### Recorded data
◆ ◆ ◆ ◆

/-! ### Registers by name -/

theorem exists_regAt {p : RegAt → Bool} (h : (regAt off).any p = true) : ∃ r, regAt off = some r ∧ p r = true := by
  cases hr : regAt off with
  | none => rw [hr] at h; cases h
  | some r => exact ⟨r, rfl, by rwa [hr] at h⟩

/-- Is the register the plain one of a row, at an offset, of a width, with the bits `rw` for every write? -/
def plainReg (row at_ rw : ℕ) (wide high : Bool) (r : RegAt) : Bool :=
  r.row == row && r.off == at_ && r.desc.rw == rw && r.wide == wide && r.high == high && !r.desc.sel

theorem of_plainReg {row at_ rw : ℕ} {wide high : Bool} (h : plainReg row at_ rw wide high r = true) :
    r.row = row ∧ r.off = at_ ∧ r.desc.rw = rw ∧ r.wide = wide ∧ r.high = high ∧ r.desc.sel = false := by
  simpa [plainReg, and_assoc] using h

theorem regAt_scratch (n : Fin 4) : ∃ r, regAt (F.GLB_SCRATCH.ix n.val).off = some r ∧
    plainReg F.GLB_SCRATCH.off (F.GLB_SCRATCH.ix n.val).off 0xFFFFFFFF false false r = true := by
  have h : ∀ n : Fin 4, (regAt (F.GLB_SCRATCH.ix n.val).off).any
      (plainReg F.GLB_SCRATCH.off (F.GLB_SCRATCH.ix n.val).off 0xFFFFFFFF false false) = true := by decide
  exact exists_regAt (h n)

theorem regAt_resetCause : ∃ r, regAt F.GLB_RESET_CAUSE.off = some r ∧
    (plainReg F.GLB_RESET_CAUSE.off F.GLB_RESET_CAUSE.off 0 false false r && (r.desc.rwl == 0 && r.desc.w1c == 0xFF)) = true :=
  exists_regAt (by decide)

theorem regAt_cuExpect (u : Fin 8) : ∃ r, regAt ((F.DGN_CU_EXPECT.ix u.val).off + 4) = some r ∧
    plainReg F.DGN_CU_EXPECT.off (F.DGN_CU_EXPECT.ix u.val).off 0xFFFFFFFFFFFFFFFF true true r = true := by
  have h : ∀ u : Fin 8, (regAt ((F.DGN_CU_EXPECT.ix u.val).off + 4)).any
      (plainReg F.DGN_CU_EXPECT.off (F.DGN_CU_EXPECT.ix u.val).off 0xFFFFFFFFFFFFFFFF true true) = true := by decide
  exact exists_regAt (h u)

theorem regAt_rail (n : Fin 16) : ∃ r, regAt (F.PWR_RAIL.ix n.val).off = some r ∧
    (plainReg F.PWR_RAIL.off (F.PWR_RAIL.ix n.val).off 0 false false r && r.idx == n.val) = true := by
  have h : ∀ n : Fin 16, (regAt (F.PWR_RAIL.ix n.val).off).any (fun r =>
      plainReg F.PWR_RAIL.off (F.PWR_RAIL.ix n.val).off 0 false false r && r.idx == n.val) = true := by decide
  exact exists_regAt (h n)

theorem regAt_tcamAddr : ∃ r, regAt (0x8000000 + 0x100) = some r ∧
    (plainReg F.PIR_TCAM_ADDR.off F.PIR_TCAM_ADDR.off 0x13FFF false false r && r.win == 0) = true := exists_regAt (by decide)

/-- The rows of 32 bits whose reads are commands of their own. -/
def readRows : List ℕ := [F.CTL_MBX_DATA.off, F.CTL_MBX_TXSTAT.off, F.CTL_MBX_RXSTAT.off, F.CTL_MBX_POST.off, F.CTL_MBX_ACK.off,
  F.CTL_LOCK.off]

theorem row_not_mem_readRows (hr : regAt off = some r) (hw : r.wide = true) : r.row ∉ readRows := by
  intro hmem
  obtain ⟨w, hwin, _, _, _, _, hd, hrow, _⟩ := of_regAt hr
  have hall : ∀ w ∈ windowRows, ∀ x ∈ w.2.2, w.1 + x.off ∈ readRows → x.wide = false := by decide
  have := hall w hwin r.desc hd (hrow ▸ hmem)
  rw [RegAt.wide, this] at hw
  cases hw

/-- The read of a low half latches the high one, and answers what the register shows. -/
theorem readLow_wide (hr : regAt off = some r) (hw : r.wide = true) (hb : r.row ≠ F.BUF_ALLOC.off) :
    d.readLow m r = (((d.readClears r).latchGroup m r).latchHigh m r (d.view m r)).answer (d.view m r) := by
  have hrow := row_not_mem_readRows hr hw
  simp only [readRows, List.mem_cons, List.not_mem_nil, or_false, not_or] at hrow
  obtain ⟨h1, h2, h3, h4, h5, h6⟩ := hrow
  have hg : d.groupWord m r (d.view m r) = d.view m r := if_pos hw
  simp only [Dev.readLow, h1, h2, h3, h4, h5, h6, hb, hg, if_false]

/-- The read of a rail's register clears the lowest reading, and answers what the register held. -/
theorem readLow_rail (hrow : r.row = F.PWR_RAIL.off) (hw : r.wide = false) (hs : r.desc.sel = false) :
    d.readLow m r = (({ d with pwr := { d.pwr with railSeen := d.pwr.railSeen.set (fun _ => false) r.idx false } }).wr
      (F.PWR_RAIL_MIN_MV.ix r.idx) 0).answer (d.reg r.off).toNat := by
  have hkey : d.regKey r = r.off := regKey_of_plain hs (by rw [hrow]; decide)
  have hview : d.view m r = (d.reg r.off).toNat := by
    rw [← hkey]
    simp (disch := decide) only [Dev.view, hrow, if_neg]
  have hgroup : r.group = [] := by simp (disch := decide) only [RegAt.group, hrow, if_neg]
  have hword : d.groupWord m r (d.reg r.off).toNat = (d.reg r.off).toNat := by
    simp (disch := decide) only [Dev.groupWord, hw, hrow, if_neg]
  simp (disch := decide) only [Dev.readLow, Dev.readClears, Dev.latchHigh, Dev.latchGroup, hview, hgroup, hword, hw, hrow, if_neg, if_pos]
  rfl

theorem latchHigh_wide {v : ℕ} (hw : r.wide = true) :
    (d.latchHigh m r v).latches.get (fun _ => none) (halfKey m r.off) = some (BitVec.ofNat 32 (v >>> 32)) := by
  simp [Dev.latchHigh, hw]

end

/-! ### Writes of a half -/

section
variable {d : Dev} {m off : ℕ} {data : Word} {r : RegAt}

theorem localWrite_of_not_barred {f : Dev → Dev} (h : d.localBarred m = false) : d.localWrite m off f = f d := if_neg (by simp [h])

theorem localWrite_of_barred {f : Dev → Dev} (h : d.localBarred m = true) :
    d.localWrite m off f = d.post Ev.TWN_LOCAL_WRITE [(24, 1, m), (28, 4, off)] := if_pos h

theorem mirroredWrite_of_barred {v : ℕ} {f : Dev → Dev} (h : d.localBarred m = true) :
    d.mirroredWrite m off v f = d.post Ev.TWN_LOCAL_WRITE [(24, 1, m), (28, 4, off)] := if_pos h

/-- A half outside IMG_WALK_START is written where no standby bars it. -/
theorem writeHalf_of_not_barred (hrow : r.row ≠ F.IMG_WALK_START.off)
  (hbar : 0xA000000 ≤ r.row → r.row < 0xC000000 → d.localBarred m = false) :
    d.writeHalf m r data = if r.high then d.commitHigh m r data else d.stageLow m r.off data := by
  rw [Dev.writeHalf, if_neg hrow]
  split
  · rename_i h
    rw [localWrite_of_not_barred (hbar h.1 h.2)]
  · rfl

/-- A half of a mirrored register or window is ignored and reported on a standby. -/
theorem writeHalf_of_barred (hrow : r.row = F.IMG_WALK_START.off ∨ (0xA000000 ≤ r.row ∧ r.row < 0xC000000))
  (hbar : d.localBarred m = true) :
    d.writeHalf m r data = d.post Ev.TWN_LOCAL_WRITE [(24, 1, m), (28, 4, if r.high then r.off + 4 else r.off)] := by
  rw [Dev.writeHalf]
  split
  · exact mirroredWrite_of_barred hbar
  · rename_i h
    rw [if_pos (hrow.resolve_left h), localWrite_of_barred hbar]

/-- The high half commits both halves under the access codes, but for the registers with a commit of their own. -/
theorem commitHigh_of_ownCommit (hown : ownCommit r.row = false) :
    d.commitHigh m r data =
      (d.unstage m r.off).store r (d.stagedLow m r.off (d.reg (d.regKey r)).toNat + (data.toNat <<< 32)) := by
  simp only [ownCommit, List.contains_eq_mem, List.mem_cons, List.not_mem_nil, or_false, decide_eq_false_iff_not, not_or] at hown
  obtain ⟨h1, h2, -, h4, h5, h6, h7, h8, h9, h10⟩ := hown
  simp only [Dev.commitHigh, Dev.currentLow, Dev.write64, h1, h2, h4, h5, h6, h7, h8, h9, h10, if_false]

theorem ne_walkStart_of_ownCommit (hown : ownCommit r.row = false) : r.row ≠ F.IMG_WALK_START.off := by
  intro h
  rw [h] at hown
  exact absurd hown (by decide)

theorem stages_stageLow (d : Dev) (m off : ℕ) (data : Word) :
    (d.stageLow m off data).stages.get (fun _ => none) (halfKey m off) = some data := by
  simp [Dev.stageLow]

theorem stagedLow_of_staged {now : ℕ} {w : Word} (h : d.stages.get (fun _ => none) (halfKey m off) = some w) :
    d.stagedLow m off now = w.toNat := by
  rw [Dev.stagedLow, h]

theorem not_broadcast (h : off < 0x9800000 ∨ 0x9900000 ≤ off) : ¬ (0x9800000 ≤ off ∧ off < 0x9900000) := by omega

end

/-! ### Broadcast -/

/-- What each member of a list establishes for itself and no other undoes holds of every member at the end. -/
theorem each_establishes {P : ℕ → Dev → Prop} {f : ℕ → Dev → Dev} (hset : ∀ p e, P p (f p e)) (hkeep : ∀ p q e, P p e → P p (f q e))
    {l : List ℕ} {p : ℕ} (hp : p ∈ l) (d : Dev) : P p (d.each l f) := by
  unfold Dev.each
  induction l generalizing d with
  | nil => cases hp
  | cons q t ih =>
    obtain rfl | ht := List.mem_cons.1 hp
    · exact Dev.each_induction (P p) f (fun x e => hkeep p x e) t _ (hset p d)
    · exact ih ht _

theorem each_preserves {P : Dev → Prop} {f : ℕ → Dev → Dev} {l : List ℕ} (h : ∀ q ∈ l, ∀ e, P e → P (f q e)) {d : Dev} (hd : P d) :
    P (d.each l f) := by
  unfold Dev.each
  induction l generalizing d with
  | nil => exact hd
  | cons q t ih => exact ih (fun x hx => h x (.tail q hx)) (h q (.head t) d hd)

section
variable {d : Dev} {m : ℕ} {data : Word} {r : RegAt}

/-- The write of PIR_TCAM_ADDR at one pier, by the pier's own offset. -/
theorem writePier_tcamAddr {p : ℕ} (hp : plainReg F.PIR_TCAM_ADDR.off F.PIR_TCAM_ADDR.off 0x13FFF false false r = true)
  (hwin : r.win = 0) :
    d.writePier m p r data = d.store { r with off := (F.PIR_TCAM_ADDR.pier p).off } data.toNat := by
  obtain ⟨hrow, hoff, -⟩ := of_plainReg hp
  simp (disch := decide) only [Dev.writePier, hrow, hoff, hwin, if_neg, Nat.mul_zero, Nat.sub_zero]
  rfl

theorem off_tcamAddr_ne {p q : ℕ} (h : q ≠ p) : (F.PIR_TCAM_ADDR.pier q).off ≠ (F.PIR_TCAM_ADDR.pier p).off := by
  simp only [Fld.pier]
  omega

/-- PIR_TCAM_ADDR of pier `p` shows the data's row and pipe. -/
def tcamAddrIs (data : Word) (p : ℕ) (e : Dev) : Prop :=
  e.rd (F.PIR_TCAM_ADDR_ROW.pier p) = bits data 13 0 ∧ e.rd (F.PIR_TCAM_ADDR_PIPE.pier p) = bits data 16 16

theorem tcamAddrIs_writePier (p : ℕ) (hp : plainReg F.PIR_TCAM_ADDR.off F.PIR_TCAM_ADDR.off 0x13FFF false false r = true)
  (hwin : r.win = 0) :
    tcamAddrIs data p (d.writePier m p r data) := by
  obtain ⟨hrow, -, hrw, -, -, hsel⟩ := of_plainReg hp
  have hsci : r.row ≠ F.LPT_MSEC_SCI.off := by rw [hrow]; decide
  rw [writePier_tcamAddr hp hwin]
  constructor
  · exact rd_store (f := F.PIR_TCAM_ADDR_ROW.pier p) hsel hsci rfl
      (show F.PIR_TCAM_ADDR_ROW.lo + F.PIR_TCAM_ADDR_ROW.w ≤ 64 by decide)
      (by rw [hrw]; exact (by decide : ∀ i < F.PIR_TCAM_ADDR_ROW.w, (0x13FFF).testBit (F.PIR_TCAM_ADDR_ROW.lo + i) = true))
  · exact rd_store (f := F.PIR_TCAM_ADDR_PIPE.pier p) hsel hsci rfl
      (show F.PIR_TCAM_ADDR_PIPE.lo + F.PIR_TCAM_ADDR_PIPE.w ≤ 64 by decide)
      (by rw [hrw]; exact (by decide : ∀ i < F.PIR_TCAM_ADDR_PIPE.w, (0x13FFF).testBit (F.PIR_TCAM_ADDR_PIPE.lo + i) = true))

/-- A write at another pier leaves the pier's PIR_TCAM_ADDR. -/
theorem reg_writePier_tcamAddr_ne {p q : ℕ} (hp : plainReg F.PIR_TCAM_ADDR.off F.PIR_TCAM_ADDR.off 0x13FFF false false r = true)
    (hwin : r.win = 0) (h : q ≠ p) : (d.writePier m q r data).reg (F.PIR_TCAM_ADDR.pier p).off = d.reg (F.PIR_TCAM_ADDR.pier p).off := by
  obtain ⟨hrow, -, -, -, -, hsel⟩ := of_plainReg hp
  rw [writePier_tcamAddr hp hwin, store_of_plain (by exact hsel) (by rw [hrow]; decide), Dev.reg_setReg_ne _ _ (off_tcamAddr_ne h)]

theorem tcamAddrIs_of_reg {p : ℕ} {e : Dev} (h : tcamAddrIs data p d)
  (hr : e.reg (F.PIR_TCAM_ADDR.pier p).off = d.reg (F.PIR_TCAM_ADDR.pier p).off) :
    tcamAddrIs data p e := by
  obtain ⟨h1, h2⟩ := h
  exact ⟨(congrArg (F.PIR_TCAM_ADDR_ROW.pier p).read hr).trans h1, (congrArg (F.PIR_TCAM_ADDR_PIPE.pier p).read hr).trans h2⟩

/-- A write of the broadcast window is ignored and reported on a standby, of whatever register. -/
theorem broadcastWrite_of_barred {o : ℕ} (hu : unmapped (0x9800000 + o) = false) (ho : o < 0x100000) (hbar : d.localBarred m = true) :
    d.broadcastWrite m o data = d.post Ev.TWN_LOCAL_WRITE [(24, 1, m), (28, 4, 0x9800000 + o)] := by
  rw [unmapped, if_pos (by omega), Nat.add_sub_cancel_left] at hu
  rw [Dev.broadcastWrite]
  split
  · rename_i hnone
    rw [hnone] at hu
    cases hu
  · split
    · exact mirroredWrite_of_barred hbar
    · exact localWrite_of_barred hbar

/-- A write of the broadcast window, where no standby bars it, is one at every powered pier: the mirror changes no register. -/
theorem reg_broadcastWrite {o k : ℕ} (hr : regAt (0x8000000 + o) = some r) (hw : r.wide = false) (hbar : d.localBarred m = false) :
    (d.broadcastWrite m o data).reg k = (d.eachPier fun p e => e.writePier m p r data).reg k := by
  have hb : d.broadcast m r o data = d.eachPier fun p e => e.writePier m p r data := if_neg (by simp [hw])
  rw [Dev.broadcastWrite, hr]
  dsimp only
  split
  · rw [Dev.mirroredWrite, if_neg (by simp [hbar]), hb]
    exact (Within.mirror (S := ⟨[.twn], [], []⟩) .refl rfl).2 k rfl
  · rw [localWrite_of_not_barred hbar, hb]

theorem tcamAddr_powered {p : ℕ} (hp : plainReg F.PIR_TCAM_ADDR.off F.PIR_TCAM_ADDR.off 0x13FFF false false r = true) (hwin : r.win = 0)
    (hlt : p < 17) (hpow : d.pierPowered p = true) : tcamAddrIs data p (d.eachPier fun p e => e.writePier m p r data) := by
  refine each_establishes (fun q e => tcamAddrIs_writePier q hp hwin) (fun p q e he => ?_)
    (List.mem_filter.2 ⟨List.mem_range.2 hlt, hpow⟩) d
  by_cases h : q = p
  · rw [h]
    exact tcamAddrIs_writePier p hp hwin
  · exact tcamAddrIs_of_reg he (reg_writePier_tcamAddr_ne hp hwin h)
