-- ==== Sys2Proof/Proofs/Quarantine.lean ====
section
/-! PROOF. Quarantine and maintenance mode are left by resets alone, and reset by a release alone (R22, R437). -/

namespace Sys2Proof.Machine

/-! ### Resets and releases -/

/-- A system reset leaves the device in M0, also where PORST_N governs. -/
theorem mode_systemReset (d : Dev) (cause : Fld) : (d.systemReset cause).mode = .m0 := by
  unfold Dev.systemReset Dev.underPor
  split
  · rename_i h
    split <;> exact h.1
  · exact (Within.foldl_masterReset (S := ⟨[.posted, .ctl], [13], []⟩) .refl (by decide) rfl).mode_eq (by decide)

theorem mode_pulse {d : Dev} {n : ℕ} {f : Dev → Dev} (hf : ∀ e, (f e).mode = .m0) :
    (d.pulse n f).mode = d.mode ∨ (d.pulse n f).mode = .m0 := by
  unfold Dev.pulse
  split
  · exact .inl rfl
  split
  · exact .inr (hf d)
  dsimp only
  split
  · exact .inr (hf _)
  · exact .inl rfl

/-- A command that resets the device leaves the mode, or leaves the device in M0. -/
theorem mode_of_resetsDevice {c : Instr} {s t : State} (hc : resetsDevice c) (h : exec c s = .next t) :
    t.dev.mode = s.dev.mode ∨ t.dev.mode = .m0 := by
  cases c
  case porstNAssert =>
    cases exec_next_unique h rfl
    exact mode_pulse fun _ => rfl
  case sysrstNAssert =>
    cases exec_next_unique h rfl
    exact mode_pulse fun e => mode_systemReset e _
  case railResetLevel =>
    cases exec_next_unique h rfl
    exact .inr (mode_systemReset s.dev F.GLB_RESET_CAUSE_VRAIL)
  case thermalTrip =>
    cases exec_next_unique h rfl
    show (thermalTrip s.dev).mode = _ ∨ (thermalTrip s.dev).mode = _
    unfold thermalTrip
    split
    · exact .inl rfl
    · exact .inr (mode_systemReset s.dev F.GLB_RESET_CAUSE_THERMAL)
  all_goals exact hc.elim

/-- A command that releases the device does nothing outside M0. -/
theorem mode_of_releasesDevice {c : Instr} {s t : State} (hc : releasesDevice c) (hs : s.dev.mode ≠ .m0) (h : exec c s = .next t) :
    t.dev = s.dev := by
  cases c
  case resetRelease =>
    cases exec_next_unique h rfl
    exact if_pos (.inl hs)
  case testEnRelease =>
    cases exec_next_unique h rfl
    exact if_neg fun hd => hs hd.1
  case supplyMonitorsInRange =>
    cases exec_next_unique h rfl
    exact if_neg fun hd => hs hd.1
  all_goals exact hc.elim

/-- A write of SYS_RESET by the host is refused in M10 and M11. -/
theorem secSysReset_refused {d : Dev} {m : ℕ} (hm : m = 6) (h : d.mode = .m10 ∨ d.mode = .m11) :
    secSysReset m d = d.secRefuse 4 2 m := by
  rw [secSysReset, if_neg (not_not.2 hm), if_pos h]

theorem ModeHeld.secSysReset {d : Dev} {m : ℕ} : ModeHeld d (secSysReset m d) := by
  unfold Machine.secSysReset
  refine .ite (.of_within (.secRefuse .refl rfl)) ?_
  split
  · exact .of_within (.secRefuse .refl rfl)
  · rename_i h
    exact ⟨fun _ => mode_systemReset d _, fun h11 => absurd (.inr h11) h, fun h10 => absurd (.inl h10) h⟩

/-! ### Register writes -/

section
variable {d : Dev} {m off : ℕ} {data : Word} {r : RegAt}

theorem ModeHeld.writeGlb : ModeHeld d (d.writeGlb m r data) :=
  .ite (.ite (.maintReq .refl) (.when fun _ => .fwdEn .refl))
    (.of_within (.ite (.when .refl fun _ => .glbLockSet .refl rfl) (.store .refl (has_modeless _))))

theorem ModeHeld.writeTwn : ModeHeld d (d.writeTwn m r data) := by
  unfold Dev.writeTwn
  refine .ite (.of_within (.twinEnable .refl rfl)) (.ite ?_
    (.of_within (.ite (.wr (.wr (.wr .refl rfl) rfl) rfl) (.store .refl (has_modeless _)))))
  split
  · exact .twnDemote .refl
  · exact .twnResync .refl
  · exact .twnForcePromote .refl
  · exact .twnRelease .refl
  · exact .twnReactivate .refl
  · exact .refl

theorem write32_of_glb (h : blockOf r.row = 1) : d.write32 m r data = d.writeGlb m r data := by
  refine if_pos (Nat.not_le.1 fun hle => ?_)
  have := blockOf_mono hle
  simp only [h, show blockOf 0x1000000 = 2 from rfl] at this
  omega

theorem write32_of_twn (h : blockOf r.row = 12) : d.write32 m r data = d.writeTwn m r data := by
  have hlo := fun hle => blockOf_mono (i := r.row) (j := 0x11FFFFFF) hle
  have hhi := fun hle => blockOf_mono (i := 0x13000000) (j := r.row) hle
  simp only [h, show blockOf 0x11FFFFFF = 11 from rfl, show blockOf 0x13000000 = 13 from rfl] at hlo hhi
  unfold Dev.write32
  simp (disch := omega) only [if_neg, if_pos]

theorem wideScope_le_modeless {b : ℕ} (h : 1 ≤ b ∧ b ≤ 17) : Scope.le (wideScope b) modeless := by
  obtain ⟨h1, h2⟩ := h
  interval_cases b <;> rfl

/-- Of the blocks, GLB and TWN alone have registers whose writes change the mode, beside SEC_CTRL. -/
theorem writeScope_le_modeless {b : ℕ} (h : 1 ≤ b ∧ b ≤ 17) (h1 : b ≠ 1) (h12 : b ≠ 12) : Scope.le (writeScope b) modeless := by
  have hle : ∀ b ∈ List.range' 1 17, b ≠ 1 → b ≠ 12 → Scope.le (writeScope b) modeless := by decide
  exact hle b (List.mem_range'_1.2 ⟨h.1, by omega⟩) h1 h12

/-- A write into GLB or TWN. -/
theorem ModeHeld.busWrite_of_modeBlock (hb : blockOf off = 1 ∨ blockOf off = 12) : ModeHeld d (d.busWrite m off data) := by
  have hno : Within modeless d d.noAbort := .noAbort .refl rfl
  unfold Dev.busWrite
  dsimp only
  split
  · exact .of_within hno
  split
  · exact .of_within (.postUnmapped hno rfl)
  split
  · exact .of_within hno
  rw [if_neg fun h => by simp [blockOf_broadcast h] at hb]
  split
  · exact .of_within hno
  rename_i r hr
  refine .ite (.of_within (.writeHalf hno hr (wideScope_le_modeless (blockOf_bounds off)))) (.trans (.of_within hno) ?_)
  rw [← blockOf_row hr] at hb
  obtain hb | hb := hb
  · rw [write32_of_glb hb]
    exact .writeGlb
  · rw [write32_of_twn hb]
    exact .writeTwn

theorem ModeHeld.busWrite : ModeHeld d (d.busWrite m off data) := by
  by_cases hb : blockOf off = 1 ∨ blockOf off = 12
  · exact .busWrite_of_modeBlock hb
  by_cases hsec : off = F.SEC_CTRL.off
  · obtain h | h := busWrite_secCtrl_cases d m data
    · exact hsec ▸ .of_within (h.mono rfl)
    · rw [hsec, h]
      exact .trans (.of_within (.noAbort .refl rfl)) .secSysReset
  · rw [not_or] at hb
    exact .of_within (.busWrite .refl (fun h => absurd h hsec) (writeScope_le_modeless (blockOf_bounds off) hb.1 hb.2))

end

/-! ### Timed actions and mirror records -/

theorem ModeHeld.action {d : Dev} {i : ℕ} {e : TaEntry} : ModeHeld d (d.action i e).2 := by
  by_cases h : e.type = 5
  · unfold Dev.action
    rw [h]
    exact .within (.trans (.of_within (.set_twn .refl rfl)) .busWrite) (.set_twn .refl rfl)
  · exact .of_within (.action .refl (by rw [entryScope, if_neg h]; rfl))

theorem ModeHeld.timedActionFire {d : Dev} : ModeHeld d (timedActionFire d) := by
  unfold Machine.timedActionFire
  split
  · rename_i i _ _
    have hset : ∀ {x : TaEntry}, ModeHeld d ((d.action i (d.entryAt i)).2.setEntry i x) := .within .action (.setEntry .refl rfl)
    exact .ite hset (.within hset (.post .refl rfl))
  · exact .refl

theorem ModeHeld.applyRecord {d : Dev} {r : MirrorRec} : ModeHeld d (d.applyRecord r) := by
  by_cases h : r.kind = 2
  · unfold Dev.applyRecord
    rw [h]
    exact .ite (.of_within (.dckApply .refl rfl)) .busWrite
  · exact .of_within (.applyRecord .refl (by rw [recordScope, if_neg h]; rfl))

theorem ModeHeld.mirrorRecordApply {d : Dev} : ModeHeld d (mirrorRecordApply d) := by
  unfold Machine.mirrorRecordApply
  split
  · exact .refl
  · exact .trans (.of_within (.set_twn .refl rfl)) .applyRecord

◆ ◆ ◆ ◆

From the line containing "(d.applyRecord r) := by" to the last line of the records above, please write out every line exactly and add nothing.

theorem ModeHeld.applyRecord {d : Dev} {r : MirrorRec} : ModeHeld d (d.applyRecord r) := by
  by_cases h : r.kind = 2
  · unfold Dev.applyRecord
    rw [h]
    exact .ite (.of_within (.dckApply .refl rfl)) .busWrite
  · exact .of_within (.applyRecord .refl (by rw [recordScope, if_neg h]; rfl))

theorem ModeHeld.mirrorRecordApply {d : Dev} : ModeHeld d (mirrorRecordApply d) := by
  unfold Machine.mirrorRecordApply
  split
  · exact .refl
  · exact .trans (.of_within (.set_twn .refl rfl)) .applyRecord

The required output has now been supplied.